> **WHAT YOU ARE ASKED TO DO**
From the line with "0, .reacquireTryEnd 0" through the final line of the entries below, write out each line exactly and nothing else.

*** INPUT DATA Section Begins ***

-- ==== Sys2Proof/Tests/Slice0.lean ====
section
/-!
SUPPORT. Tests: what `WellFormed` refuses, and small steps whose results the spec gives.
-/

namespace Sys2Proof.Tests
open Sys2Proof Sys2Proof.Machine

set_option maxRecDepth 100000
set_option Elab.async false
set_option linter.unusedSimpArgs false
set_option linter.unusedVariables false

/-! ### WellFormed: a well-formed term of each command, and an ill-formed one for each check -/

def okAnn : PtpAnn := ⟨0, 0, 0, 0, false, 0, 0, 0, 0, 0, false⟩
def okSensor : SensorF := ⟨0, 0, 0, 0, List.replicate 256 0, List.replicate 256 0, [], [], true, 1⟩
def okMonitor : MonitorSet := ⟨0, 0, 0⟩
def okSync : SyncKind := ⟨false, 0, false⟩
def okAns : DelayAns := ⟨0, 0, false⟩
def okRec : BoardRec := ⟨0, 1⟩
def okFrom : FrameFrom := ⟨0, 0, false⟩
def okNak : AckFrom := ⟨0, 0⟩
def okChk : FrameCheck := ⟨true, false⟩
def okPoll : EccPoll := ⟨[], [], [], []⟩
def okStore : PodStore := ⟨[], [], [], [], [], [], 0, true⟩
def okCommit : CMsg := ⟨0, 0, 0, 0, 0, 0, 0, 0⟩
def okTrain : Train := ⟨0, 0, 0, 0, 0, 0, 0, 0⟩
def okMapen : Mapen := ⟨0, 0, 0, 0, false⟩
def okIdent : Ident := ⟨0, 0, 0, 0, zeros 16, 0, 0, 0⟩
def okHello : DiscHello := ⟨0, 0, 0, 0, 0, 0, zeros 16, 0⟩
def okState : DiscState := ⟨0, 0, 0, 0, 0, 0, 0, 0⟩
def okHdr : SvcHdr := ⟨0, 0, 0, 0, 0, 0, 0, 0⟩
def okClip : Clip := ⟨0, 0, 0, 0, 0, 0⟩
def okCopy : StoreMsg := ⟨0, 0, 0, 0, 0, 0, []⟩

theorem test_wf_accepts_1 : ([
  .coldStart 0 0, .holdupCharged, .mainInputFail, .mainInputRestored,
  .coldReset, .vauxLoss, .twinPresentChange false 0, .refclkALost false false,
  .timeRefLost, .lossOfLock (.drive 0) 0, .domainOn 0 0 0, .domainOff 0 0 0,
  .domainRampDone 0 [], .quiesceTimeout 0 0, .objectWrite 0 0 0 false [], .sdoSegment 0 0 0 0 false false [],
  .sdoSegmentTimeout, .sdoInfo 0 .list 0 0, .unsupportedProtocol 0 0, .refusalResponse,
  .requestInit, .requestPreOp, .requestSafeOp none, .requestOp,
  .requestBootstrap, .processDataWatchdog, .sync0 0, .sessionChallenge 0,
  .challengeExpiry 0, .sessionResponse 0 [], .sessionEnd 0 [], .sessionIdleTimeout 0,
  .roleKey 0 0 [], .arm .processData, .serve .processData, .hold .processData,
  .resume .processData, .disarm .processData, .enterMaintenance .processData, .exitMaintenance .processData,
  .enterReplay .processData, .exitReplay .processData, .warmRestart .processData, .faultAck .processData,
  .cmdUnlisted 0, .commandComplete, .selftestPassed [(18, 127)], .jobStart 0 0,
  .jobStop 0 0, .jobClear 0 0, .portMap 0 0 [], .constellation 0 0 [],
  .almanac 0 0 [], .shardMap 0 0 [], .validationDone, .storeConfirmTimeout,
  .cycleStart, .inputLatch, .computeDeadline [] ⟨[], []⟩, .heaterTrigger,
  .transferInterval, .timeReq 0 0 0 0 0 0 0, .timeResp 0 0 0 0 0 0 0 0 0 {}, .holdoverLimit,
  .ptpSync 0 0 okSync 0 0 0, .ptpFollowUp 0 0 0] : List Instr).all Instr.wf = true := by
  decide +kernel

theorem test_wf_accepts_2 : ([
  .ptpAnnounce 0 okAnn, .ptpDelayReqInterval 0, .ptpDelayResp 0 0 okAns, .ptpPdelayReq 0 0 0,
  .ptpPdelayResp 0 0 0 0 0, .requalify 0 0 [], .rootStepNoticeEnd, .orbitEpoch 0 [],
  .orbitPeriod 0 [], .orbitDefFrom, .orbitSyncInterval, .strobeArm 0 [] 0,
  .strobeEmit 0, .podLatencyMeasure 0, .lbkEcho 0 0, .ppsIn 0,
  .ppsOut, .sensorFrame 0 okSensor, .boardCommandFrame 0 0 0 0 0 (List.replicate 256 (0, false)) false, .boardHoldFrame 0 0 0 0 0 false,
  .trajectoryEnd 0, .stopEnd 0, .pilotReading 0 0 0 0 ⟨0, false, false⟩, .ditherGroupEnd 0,
  .searchEnd 0, .reacquireTryEnd 0 0, .openRequest 0 0 [], .openHoldLimit 0,
  .autotuneCommand 0 0 [], .autotuneEnd 0, .tuneTimeout 0, .adoption,
  .drain 0 0, .returnBoard 0 0, .boardIdentity 0 okRec (zeros 16) (zeros 8) 0 false, .boardLost 0,
  .laneLost 0 0, .laneRestored 0 0, .pilotCrossing 0, .tapReport 0 0 ⟨List.replicate 16 (0, 0), []⟩ false,
  .heaterReport 0 ⟨List.replicate 176 none, []⟩ (List.replicate 128 0) 0 false, .bankAck 0 0 0 false okChk, .sweepResult 0 0 0 0 [] okChk, .podTunerWrite 0 [] false,
  .podStrobeDesc 0 0 [] false, .podMark 0 0, .podHeaterSet 0 (List.replicate 176 0) false, .podMonitorSet 0 (List.replicate 16 okMonitor) false,
  .podDelaySet 0 0 false, .podCalSweep 0 0 0 0 0 0 false, .podLbk 0 0, .podLockLoss 0,
  .podDiscovered 0 okStore, .podLost 0 false, .crosstalk 0 0 [], .calRequest 0 0 [],
  .calBackgroundTimer, .calRoundStart 0 0, .calFit 0 0 [], .calLaneIn 0 0,
  .calLaneRejoin 0 0, .launchWindow 0, .cometLaunch 0 0 0, .vote 0 okCommit 0 0 0,
  .voteDeadline 0, .decisionInstant 0 0] : List Instr).all Instr.wf = true := by
  decide +kernel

*** INPUT DATA Section Ends ***

> **WRITTEN RESPONSE**
  .searchEnd 0, .reacquireTryEnd 0 0, .openRequest 0 0 [], .openHoldLimit 0,
  .autotuneCommand 0 0 [], .autotuneEnd 0, .tuneTimeout 0, .adoption,
  .drain 0 0, .returnBoard 0 0, .boardIdentity 0 okRec (zeros 16) (zeros 8) 0 false, .boardLost 0,
  .laneLost 0 0, .laneRestored 0 0, .pilotCrossing 0, .tapReport 0 0 ⟨List.replicate 16 (0, 0), []⟩ false,
  .heaterReport 0 ⟨List.replicate 176 none, []⟩ (List.replicate 128 0) 0 false, .bankAck 0 0 0 false okChk, .sweepResult 0 0 0 0 [] okChk, .podTunerWrite 0 [] false,
  .podStrobeDesc 0 0 [] false, .podMark 0 0, .podHeaterSet 0 (List.replicate 176 0) false, .podMonitorSet 0 (List.replicate 16 okMonitor) false,
  .podDelaySet 0 0 false, .podCalSweep 0 0 0 0 0 0 false, .podLbk 0 0, .podLockLoss 0,
  .podDiscovered 0 okStore, .podLost 0 false, .crosstalk 0 0 [], .calRequest 0 0 [],
  .calBackgroundTimer, .calRoundStart 0 0, .calFit 0 0 [], .calLaneIn 0 0,
  .calLaneRejoin 0 0, .launchWindow 0, .cometLaunch 0 0 0, .vote 0 okCommit 0 0 0,
  .voteDeadline 0, .decisionInstant 0 0] : List Instr).all Instr.wf = true := by
  decide +kernel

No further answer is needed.